Prove that $a_{n+1} = 2a_n$ for all integers n≥1. Prove that $a_n = 2^{n−1}$ for n≥1.

Question

Define a sequence $a_0, a_1, \dots$ in the following way. Put $a_0 = 1$. For each n≥1 define $$ a_n = a_0 +a_1 + \dots + a_{n−1}. $$

(a) Prove that $a_{n+1} = 2a_n$ for all integers n≥1.

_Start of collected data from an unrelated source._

/-! ## Tasks -/

/-- TSPAWN and GANG with a well-formed record in ordinary memory, the strand's accesses performed, the record's die past its
bring-up (log 31) and room in its queue, put the record at the queue's end in a slot of its own, with the strand's
translation and the time, and retire. GANG with a count outside 1 to 16 takes Format Error with g_a (R228, R350, R354,
R355). A malformed task record takes Format Error with its address at TSPAWN and GANG, and a misaligned one Misaligned
Access (R228, R349). That of records with one ENQ nanosecond the queue's order is that of one cycle is the model's choice (log
107). GANG.LEAVE of a strand in no gang only retires. Of a member, it ends the membership and drops its
pending Gang Aborts; no other strand changes while no share of the gang is frozen (R229). When no member is left on a strand, the
gang's suspended members come behind the others of their resume queue, which is the model's choice (log 115). -/
def Obligations.TaskCreation : Prop :=
  (∀ (s : State) (a b : Reg), s.cur < 2560 →
     let va := s.readG a
     let n := (s.readG b).toNat
     let w := recordAt s va
     let d := if w[0].getLsbD 61 then field w[3] 56 8 / 40 else dieOfStrand s.cur
     PlainAt s va 64 → recordOk w = true →
     (Settled s → s.cogor.bringup.getLsbD d = false → (s.die d).queue.length < 4096 → (∀ x ∈ s.waiting, x.die ≠ d) →
       ∀ p ∈ ([(.tspawn a, True, 0, 0), (.gang a b, 1 ≤ n ∧ n ≤ 16, 1, n)] : List (Instr × Prop × BitVec 2 × Nat)),
         p.2.1 → Goes (exec p.1 s) fun t => Joins {
             slot := 0, words := w, level := BitVec.ofNat 2 (field w[0] 62 2), origin := p.2.2.1, members := p.2.2.2,
             rcask := none, asid := s.me.asid, root := s.me.root, g2 := 0, enq := s.clock, stamp := s.clock,
             by_ := s.cur } (s.die d).queue (t.die d).queue ∧
           t.die d = { s.die d with queue := (t.die d).queue, used := (t.die d).used } ∧
           RetiresTo (s.me.pc + 4) s t ∧ (∀ j, j ≠ s.cur → t.strand j = s.strand j) ∧ (∀ j, j ≠ d → t.die j = s.die j) ∧
           t = { s with strands := t.strands, dies := t.dies, dir := t.dir }) ∧
     (s.me.ta = false → n = 0 ∨ 16 < n → Goes (exec (.gang a b) s) fun t =>
       TakesTrap (Trap.sync 0x1A va) s t ∧ OnlyStrandAndLine s.cur va.toNat s t)) ∧
  (∀ (s : State) (a b : Reg), s.me.ta = false → ∀ i ∈ [Instr.tspawn a, Instr.gang a b],
     let va := s.readG a
     (va.toNat % 64 ≠ 0 → Goes (exec i s) fun t => TakesTrap (Trap.sync 0x03 va) s t ∧ OnlyStrand s.cur s t) ∧
     (PlainAt s va 64 → recordOk (recordAt s va) = false → Goes (exec i s) fun t =>
       TakesTrap (Trap.sync 0x1A va) s t ∧ OnlyStrandAndLine s.cur va.toNat s t)) ∧
  (∀ s : State,
     ((∀ tk, s.me.task = some tk → tk.gang = none) → Goes (exec .gangLeave s) fun t =>
       RetiresTo (s.me.pc + 4) s t ∧ OnlyStrand s.cur s t) ∧
     ∀ tk g, s.me.task = some tk → tk.gang = some g → (∀ f ∈ s.frozen, f.gang ≠ g.id) → Goes (exec .gangLeave s) fun t =>
       let of_ (r : ResumeEnt) : Bool := r.ctxs.any fun c => c.gang.any fun h => h.id == g.id
       t.me = { s.me.retired with pc := s.me.pc + 4, task := some { tk with gang := none },
                                  pend := { s.me.retired.pend with gangAbort := [] } } ∧
       (∀ j, j ≠ s.cur → t.strand j = s.strand j) ∧ t = { s with strands := t.strands, dies := t.dies } ∧
       ∀ d, t.die d = { s.die d with resumeq := (t.die d).resumeq } ∧
         ((∃ e ∈ t.strands, e.2.inGang g.id = true) → (t.die d).resumeq = (s.die d).resumeq) ∧
         ((∀ e ∈ t.strands, e.2.inGang g.id = false) → (t.die d).resumeq =
           ((s.die d).resumeq.filter fun r => !of_ r) ++ (s.die d).resumeq.filter of_))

(b) Prove that $a_n = 2^{n−1}$ for n≥1.

Answer 1

Part $a:$ $$a_n = (a_0 +a_1 + \dots + a_{n−1}) \\\text{now add $a_n$ to both sides} \\ a_n+a_n = a_n + (a_0 +a_1 + \dots + a_{n−1})\\ 2a_n = a_0 +a_1 + \dots + a_{n−1}+ a_n \\ \to 2a_n = a_{n+1}$$

Part b:

$$\dfrac{a_{n}}{a_{n-1}}=2,\dfrac{a_{n-1}}{a_{n-2}}=2,...,\dfrac{a_{1}}{a_0}=2 \\ \text{now multiply all of them:}\\ \dfrac{a_{n}}{a_{n-1}} \cdot\dfrac{a_{n}}{a_{n-1}} ... \dfrac{a_{1}}{a_{0}} =2^{n-1} \\ \dfrac{a_n}{a_0}=2^{n-1}\\ \text {and } a_0=1 \\ \to a_n=2^{n-1}$$

Answer 2

Start with $a_n = a_1 + a_2... + a_{n-2} + a_{n-1}$ and $a_n = a_1 + a_2... + a_{n-2}$ use substitution to get $a_n = a_{n-1} + a_{n-1}$ and $a_n = 2 a_{n-1}$

this means that $a_2 = 2 a_1$. By using the recurrence relation to find that $a_3 = 4 a_1$, $a_4 = 8 a_1$, $a_5 = 16 a_1$ etc. the obvious pattern emerging is that $a_n = 2^{n-1} a_1$, and because $a_1 = 1$, $a_n = 2^{n-1}$